Tuesday, April 15, 2014

Confession

I have a natural ability to over-share.  I also find guilt to be a gut wrenching experience.  I do not like that guilty feeling and being a natural over-sharer I have no problem confessing.  It's not a bad thing to confess.  It's not a bad thing to relieve yourself of the guilt that you're holding onto.  The only down side I've found is the trouble it keeps causing me.

Now is it confession that is causing me trouble?  NO!  The fact that there are a few rules that I insist on breaking over and over that is causing me trouble. The phone use in the car seems to be one that I just can't get past.  I know there is danger, I know there is a rule but sometimes it just seems easier to use the phone than to let someone else feel any kind of stress because they couldn't reach me.  Seems easier at the time, but a few minutes later, after thought, I know it was wrong.  No amount of excuses I can come up with seem to make it any better.  The excuse to not cause others grief, ends up giving me grief in the end.

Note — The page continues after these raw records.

/-! ### `WORKGROUP_PLACEMENT` -/

/-- Holders placed by a step, the leaders among them, are staged. -/
def stageNew (s0 s : State) : State :=
  (s.wgs.filter fun e => (tblGet? s0.wgs e.1).isNone && (e.2.leader == 0 || e.2.leader == e.1)).foldl (fun s e => stageHolder s e.1) s

/-- The entry count and the block index of a log of a part's pool (R351). -/
def putLogHead (s : State) (part ix count block : Nat) : State :=
  if (partOf s part).savebase = 0 then s
  else putHome s (gpOf (partOf s part).pkg ((logBase s part + ix * logSize s part) % 2 ^ 51)) 0 (leBytes 8 count ++ leBytes 8 block)

/-- A deterministic block starts: memory as it stands is kept at the grid's first block, and the block takes a log, which begins empty
(R271, R351). R268 fixes the logical core of every block, so the members of a cohort are placed one by one on the cores that it
gives them, and not whole in one hall as R21 has a cohort placed (DEDUCED, log 39). -/
def startDet (s : State) (gid b c : Nat) : Option State :=
  let g := gridOf s gid
  let lk := detCore s g b c
  let s1 := if g.started.isEmpty then updGrid s gid fun g => { g with mem0 := s.mem } else s
  match freeLog? s (lkPart lk), placeBlock? s1 gid b lk c [] with
  | some ix, some e =>
    let s2 := putLogHead e.1 (lkPart lk) ix 0 b
    some { s2 with wgs := tblMap s2.wgs fun i h =>
      if (tblGet? s.wgs i).isNone && !h.seqi && (h.leader == 0 || h.leader == i) then { h with logIx := some ix } else h }
  | _, _ => none

/-- `WORKGROUP_PLACEMENT`: a is the grid, b the block, c the physical core. A cohort is placed whole with its first block. -/
def placement? (s : State) (gid b c : Nat) : Option State :=
  match tblGet? s.grids gid with
  | none => none
  | some g =>
    if g.k.det then (if detDue s g b c then startDet s gid b c else none)
    else if unitDue s gid b c then
      (match landingOf? g b with
       | none => none
       | some l =>
         let u := b / gridUnit g
         (placeUnit? s gid u c).map fun s1 => updGrid s1 gid fun g => { g with ranges := tblSet g.ranges l (cutUnits 1 (rangesAt g l)).2 })
    else none

def execWorkgroupPlacement (s : State) : Out :=
  match placement? s s.arg.a s.arg.b s.arg.c with
  | some s1 => .next (stageNew s s1)
  | none => .refused .notDue

/-! ### Cancels at the landings (R277, R278) -/

/-- A started block is discarded: its warps are asked to stop, and its threads end where they stop; a trapped one ends at once. -/
def discardHolder (s : State) (h : Nat) : State :=
  let s1 := updWg s h fun y => { y with discard := true, held := false }
  (wgOf s1 h).warps.foldl requestStop s1

/-- Blocks of a grid that run under a hall landing, in every replica. -/
def startedUnder (s : State) (gid l : Nat) : List Nat :=
  (s.wgs.filter fun e => e.2.grid == gid && !e.2.seqi && !e.2.done && under l (coreOfL s e.2.lcore)).map (·.1)

/-- Started blocks of a grid that a cancel discards at a landing: those under a hall; at the last landing of all, the rest of
them too, for a block saved meanwhile may stand again under a landing reached before. -/
def discardedAt (s : State) (gid l : Nat) (last : Bool) : List Nat :=
  if last then startedUnder s gid 0 else if 3000000 ≤ l then startedUnder s gid l else []

/-- `CANCEL_LANDING`: a is the grid, b the landing. A deterministic grid's blocks that have not started are dropped at its root, from
which they go to the logical cores that R268 gives them. -/
def reachLanding (s : State) (gid l : Nat) : State :=
  let s1 := updGrid s gid fun g =>
    { g with cancelTo := g.cancelTo.filter (· != l), ranges := tblDel g.ranges l,
             cut := g.cut || decide (unitsIn (rangesAt g l) ≠ 0) ||
               (g.k.det && decide (l = rootLanding s g) && decide (g.started.length < gridTotal g)) }
  let last := (gridOf s1 gid).cancelTo.isEmpty
  if (gridOf s gid).discard && (last || decide (3000000 ≤ l)) then
    let s2 := (discardedAt s1 gid l last).foldl discardHolder s1
    { s2 with savedWgs := tblMap s2.savedWgs fun _ h => if h.grid = gid ∧ !h.seqi then { h with discard := true } else h }
  else s1

def execCancelLanding (s : State) : Out :=
  match tblGet? s.grids s.arg.a with
  | some g => if g.cancelTo.contains s.arg.b then .next (reachLanding s s.arg.a s.arg.b) else .refused .notDue
  | none => .refused .notDue

/-! ### Completion (R275) -/

/-- Every block of a grid has ended or been dropped. -/
def blocksEnded (g : Grid) : Bool :=
  (g.ranges.all fun e => decide (unitsIn e.2 = 0)) && decide (g.retired + g.discarded = g.started.length) &&
  (decide (g.started.length = gridTotal g) || (g.cancelled && g.cancelTo.isEmpty))

/-- The conditions of R275, and the writes of the grid's blocks performed at its completion scope (R211). -/
def completionDue (s : State) (gid : Nat) : Bool :=
  match tblGet? s.grids gid with
  | none => false
  | some g =>
    !g.complete && partRuns s g.part && blocksEnded g && g.seqs.isEmpty && (s.wgs.all fun e => e.2.grid != gid) && (s.savedWgs.all fun e => e.2.grid != gid) &&
    (s.ops.all fun e => e.2.grid != gid) && (s.atoms.all fun e => e.2.grid != gid) &&
    (s.writes.all fun e => !(e.2.ctx == g.ctx && decide (e.1 < g.mark) && decide (e.2.level < levelOf g.scope))) &&
    !unitProtected s (match translate s g.part g.summary .store with | .ok e => physOf e g.summary | .error _ => 0) 384

def execGridCompletion (s : State) : Out :=
  if completionDue s s.arg.a then .next (pruneGrids (finishGrid s s.arg.a)) else .refused .notDue

/-! ### Queue sequencers (R254, R255) -/

def queueOf (s : State) (pkg q : Nat) : Queue := tblGet (pkgAt s pkg).queues q
def queueTail (s : State) (q : Queue) : Nat := homeNat s (q.desc + 0x40) 8

/-- The issuer number of a queue among the issuers of its context. -/
def queueIssuer (pkg q : Nat) : Nat := pkg * 256 + q

/-- Every earlier launch of a queue is complete. -/
def queueDone (s : State) (ctx pkg q : Nat) : Bool :=
  s.grids.all fun e => e.2.complete || !(e.2.queued && e.2.ctx == ctx && e.2.issuer == queueIssuer pkg q)

/-- The packet at a queue's head. -/
def headPacket (s : State) (q : Queue) : Except Fail Packet :=
  readPacket (queueReader s q.part q.ident.toNat) ((q.ring + 128 * (q.head % 2 ^ q.logn)) % 2 ^ 64)

/-- The packet at the head has ORDERED set and earlier packets of the queue are not complete. -/
def headWaits (s : State) (pkg qn : Nat) (q : Queue) : Bool :=
  match headPacket s q with
  | .ok p => decide (p.flags % 2 = 1) && !queueDone s q.ctx pkg qn
  | .error _ => false

/-- HEAD moves past a packet, in the queue and in its descriptor. -/
def advanceHead (s : State) (pkg qn : Nat) : State :=
  let q := queueOf s pkg qn
  let h := (q.head + 1) % 2 ^ 64
  putNat (updPkg s pkg fun p => { p with queues := tblUpd p.queues qn fun q => { q with head := h } }) (q.desc + 0x80) 8 h

/-- One packet launched, or reported where a check of 1 to 3 fails. -/
def launchHead (s : State) (pkg qn : Nat) : State :=
  let q := queueOf s pkg qn
  let addr := (q.ring + 128 * (q.head % 2 ^ q.logn)) % 2 ^ 64
  let bad (c : Cause) : State := appendFault s q.part { cause := causeCode c, src := 3, addr := addr }
  advanceHead (match headPacket s q with
    | .error f => bad f.cause
    | .ok p =>
      if !counterHas s q.ctx (p.tctl % 16) 1 then bad .access
      else
        let pod := decide (p.flags / 2 % 2 = 1)
        let g : Grid := { gridOfPacket s q.ctx q.part p pod q.ident with issuer := queueIssuer pkg qn, queued := true, ordered := false,
                                                                         ilk := lcoreKey q.part 0 }
        (issueLaunch s p g (launchCause s q.ctx p pod true)).1) pkg qn

/-- Packets taken in order, until none is left or one waits. -/
def takePackets (s : State) (pkg qn : Nat) : Nat → State
  | 0 => s
  | n + 1 =>
    let q := queueOf s pkg qn
    if q.head = q.tail ∨ headWaits s pkg qn q then s else takePackets (launchHead s pkg qn) pkg qn n

/-- The TAIL that the sequencer goes by: the one it reads now, or, while the queue is being removed, the one it last read (R402). -/
def tailRead (s : State) (q : Queue) : Nat := if q.removing then q.tail else queueTail s q

/-- `QUEUE_TAIL_WAKE`: a is the package, b the queue. -/
def wakeDue (s : State) (pkg qn : Nat) : Bool :=
  match tblGet? (pkgAt s pkg).queues qn with
  | none => false
  | some q => decide (q.head ≠ tailRead s q) && partRuns s q.part && !headWaits s pkg qn q

def execQueueTailWake (s : State) : Out :=
  if wakeDue s s.arg.a s.arg.b then
    let q := queueOf s s.arg.a s.arg.b
    let t := tailRead s q
    .next (takePackets (updPkg s s.arg.a fun p => { p with queues := tblUpd p.queues s.arg.b fun q => { q with tail := t } })
      s.arg.a s.arg.b (min ((t + 2 ^ 64 - q.head) % 2 ^ 64) (2 ^ q.logn)))
  else .refused .notDue

/-! ### The serial phase (R271) -/

/-- The lowest started block of a deterministic grid whose log is not applied, and its holder. -/
def nextLog? (s : State) (gid : Nat) : Option Nat :=
  let g := gridOf s gid
  match minNat? (g.started.filter fun b => decide (g.nextLog ≤ b)) with
  | none => none
  | some b =>
    if !(g.cancelled && g.cancelTo.isEmpty) && decide (g.nextLog < b) then none
    else (s.wgs.find? fun e => e.2.grid == gid && e.2.block == b && !e.2.seqi && e.2.logIx.isSome).map (·.1)

/-- An entry of a holder's log writes into a unit that a cut has still to copy: it waits (R363). -/
def entryProtected (s : State) (h : Nat) (e : LogEntry) : Bool :=
  match translate s (lkPart (wgOf s h).lcore) e.va .store with
  | .ok p => unitProtected s (physOf p e.va) 8
  | .error _ => false

/-- `WRITE_LOG_APPLY`: a is the grid: the next log is applied when its workgroup and every lower one have retired, no engine operation of
it is left, and no unit that it writes waits for a cut's copy. -/
def logDue (s : State) (gid : Nat) : Bool :=
  match nextLog? s gid with
  | none => false
  | some h => partRuns s (lkPart (wgOf s h).lcore) && (wgOf s h).done && !((wgOf s h).log.any (entryProtected s h)) && (s.ops.all fun e => e.2.wg != h) && (s.loads.all fun e => !((wgOf s h).warps.contains e.2.warp))

def applyNext (s : State) (gid : Nat) : State :=
  match nextLog? s gid with
  | none => s
  | some h =>
    let s0 := (wgOf s h).log.foldl (fun s e => applyLog s h e) s
    let s1 := match (wgOf s h).logIx with
      | some ix => putLogHead s0 (lkPart (wgOf s h).lcore) ix 0 0
      | none => s0
    reapWg (updGrid (updWg s1 h fun y => { y with logIx := none, log := [] }) gid fun g =>
      { g with nextLog := (wgOf s h).block + 1, mark := s1.nextId }) h

def execWriteLogApply (s : State) : Out :=
  if logDue s s.arg.a then .next (applyNext s s.arg.a) else .refused .notDue

end Sys2Proof.Machine
end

The disappointment on his face, the tone in his voice, the words of lecture are spot on creating more remorse.  The punishment would come in the morning after confession because it was already late.  He put me in position, he lined up his paddle and once again reminded me why these rules were rules and why I was to obey them.  There was no amount of squirming or trying to get away that would sway the sting of that leather paddle.  No amount of begging or promising to be good deterred him from his task.  The good news is I felt better after confessing and being punished.  All things are forgiven and forgotten.  The bad news is that he likes that big giant leather paddle and I don't think he's sending it back anymore.  It was horrible & I don't want to meet it anytime soon.  Today I sit gingerly.  The phone safely tucked away in my purse for the duration of my travels. 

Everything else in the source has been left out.